Mass spectrum results showing the sensitivity of the detection of Mycoplasma pneumoniae. A negative control, B–E M pneumoniae strain diluted to 10, 100, 1000, and 10,000 copies/μl, respectively. The arrow on the left side of the spectrum results indicates the position of the extension primer peak, the arrow on the right side indicates the position of the extension product, and the peak at approximate 5235 Da is the non-extended primer of HCoV. When concentrations of the negative control and pathogen were 10 copies/μl, there was only an extension primer peak and no extension product peak. At plasmid concentrations of 100, 1000, and 10,000 copies/μl, extension product peaks appeared, and the extension primer peaks became smaller or absent due to consumption. Thus, the detection sensitivity for M. pneumoniae was 100 copies/μl
Clinical performance of the MRT-PCR-MassARRAY detection system
Of the 207 clinical samples that were detected and analyzed using the MRT-PCR-MassARRAY detection system, 57 (27.54%) cases were positive, of which 33 cases were infected with a single pathogen, 19 cases with two pathogens, and five cases with three to four pathogens. S. pneumoniae was detected in 20 cases (9.66%), M. catarrhalis in 12 (5.80%), M. pneumoniae in 11 (5.31%), and H. influenzae in 1 (5.31%), PIV in ten (4.83%; including types 1–4 types), HMPV in seven (3.38%), and influenza virus type A in 6 (2.90%). The details of other detected pathogens are presented in Table 4.

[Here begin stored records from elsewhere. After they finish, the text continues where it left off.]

-- ==== Sys2Proof/Certificates/Slice0/Obligations.lean ====
section
/-! DEFINITION. The statements about the machine. -/

open Sys2Proof Sys2Proof.Machine

/-! ## Encoding (30_encoding.md) -/

/-- Decoding what a well-formed command is encoded as gives the command back, with every operand, for every choice of
parameters whose opcodes differ and for both address widths. -/
def Obligations.DecodeOfEncodeIsTheInstruction : Prop :=
  ∀ (p : Params) (w : AddrWidth) (i : Instr), p.opcodesDistinct = true → i.wf p w = true →
    decode p w i.isContinuation (encode p w i) = .ok i

/-- R92, R93: a host word with a reserved bit set is refused for that reason whatever its OP field holds; the four codes are
the four commands; and no other word is a command. -/
def Obligations.HostWordsDecodeExactly : Prop :=
  (∀ v : Word, v.extractLsb' 4 28 ≠ 0 → decodeHostWord v = .error .reservedBits) ∧
  ∀ (v : Word) (i : Instr), decodeHostWord v = .ok i ↔
    (v = 0x00000001 ∧ i = .probe) ∨ (v = 0x00000002 ∧ i = .read) ∨ (v = 0x00000003 ∧ i = .erase) ∨
      (v = 0x00000004 ∧ i = .write)

/-- R97: the address field has `w` bytes, byte `i` is bits [8(w-i)-1 : 8(w-i)-8] of the address truncated to 32 bits, and
reading the field back gives the address less the bits above it. -/
def Obligations.AddressFieldsAreBigEndian : Prop :=
  ∀ (a : Nat) (w : AddrWidth),
    (encodeAddr a w).length = w.bytes ∧
    (∀ i, i < w.bytes →
      (encodeAddr a w)[i]? = some ((BitVec.ofNat 32 a).extractLsb' (8 * (w.bytes - 1 - i)) 8)) ∧
    decodeAddr (encodeAddr a w) = a % 2 ^ (8 * w.bytes)

/-- Words written out from R93 and R101: each decodes to the command it stands for. -/
def Obligations.KnownWordsDecode : Prop :=
  decodeTableWord 32 0x00000001 = some .probe ∧ decodeTableWord 32 0x00000011 = none ∧
  decodeTableWord 8 0x06 = some .wren ∧ decodeTableWord 8 0x9F = some .rdid ∧
  decodeFrame Params.standard .three false { kind := .w, tx := [0x20, 0x00, 0x10, 0x00], tx2 := [], n := 0 }
    = .ok (.se4k 0x1000) ∧
  decodeFrame Params.standard .four false { kind := .wr, tx := [0x0B, 0x01, 0x00, 0x00, 0x00, 0x00], tx2 := [], n := 2 }
    = .ok (.fastRead 0x01000000 2) ∧
  decodeFrame Params.standard .three false { kind := .w2, tx := [0x02, 0x00, 0x00, 0x01], tx2 := [0xAA], n := 0 }
    = .ok (.pp 1 [0xAA]) ∧
  decodeFrame Params.standard .three true { kind := .w, tx := [0xDD, 0xEE], tx2 := [], n := 0 }
    = .ok (.aaiCont 0xDD 0xEE)

/-- R72, R95, R98, R102: transport operation, first byte and lengths of the frame of every SPI command, by its format. -/
def Obligations.FramesHaveTheirFormat : Prop :=
  ∀ (p : Params) (w : AddrWidth) (i : Instr) (f : Frame), encode p w i = .frame f → i.wf p w = true →
    (i.format ≠ .f6 → ∃ op rest, f.tx = op :: rest ∧ op ∈ p.opcodes) ∧
    (match i.format with
      | .hostCmd => False
      | .f1 => f.kind = .w ∧ f.tx.length = 1 ∧ f.tx2 = [] ∧ f.n = 0
      | .f2 => f.kind = .w ∧ f.tx.length = 2 ∧ f.tx2 = [] ∧ f.n = 0
      | .f3 => f.kind = .w ∧ f.tx.length = commandLength w ∧ f.tx2 = [] ∧ f.n = 0
      | .f4 => f.kind = .w2 ∧ f.tx.length = commandLength w ∧ 1 ≤ f.tx2.length ∧ f.tx2.length ≤ p.pageSize ∧ f.n = 0
      | .f5 => f.kind = .w ∧ f.tx.length = commandLength w + 2 ∧ f.tx2 = [] ∧ f.n = 0
      | .f6 => f.kind = .w ∧ f.tx.length = p.aaiContPrefix.length + 2 ∧ f.tx2 = [] ∧ f.n = 0
      | .f7 => f.kind = .wr ∧ f.tx.length = commandLength w + 1 ∧ f.tx2 = [] ∧ 1 ≤ f.n ∧ f.n ≤ Config.readChunk
      | .f8 => f.kind = .wr ∧ f.tx.length = 1 ∧ f.tx2 = [] ∧ (f.n = 1 ∨ f.n = 5))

Comparison of MRT-PCR MassARRAY and the consensus PCR/RT-PCR method
There were only two sample discrepancies in the test results between the two assays, both of which were positive by MassARRAY but negative by consensus PCR/RT-PCR. The positive, negative, and total correlation rates were 100, 98.68, and 99.03%, respectively. There was a high degree of agreement between the test results of the two methods (P < 0.01 by McNemar’s test).
Discussion
The global incidence of respiratory tract infections is high, leading to millions of deaths annually. In one hospital, 36.7% of deaths in patients < 12 years old were due to pneumonia caused by respiratory tract infections [24]. The wide variety of pathogens and similar clinical symptoms of respiratory tract infections pose great difficulties to clinicians for diagnosis and treatment. In this study, we had developed a new method using multiplex RT-PCR combined with mass spectrometry to detect common pathogens infected in respiratory tract, and also we had evaluated its analytical and clinical performace.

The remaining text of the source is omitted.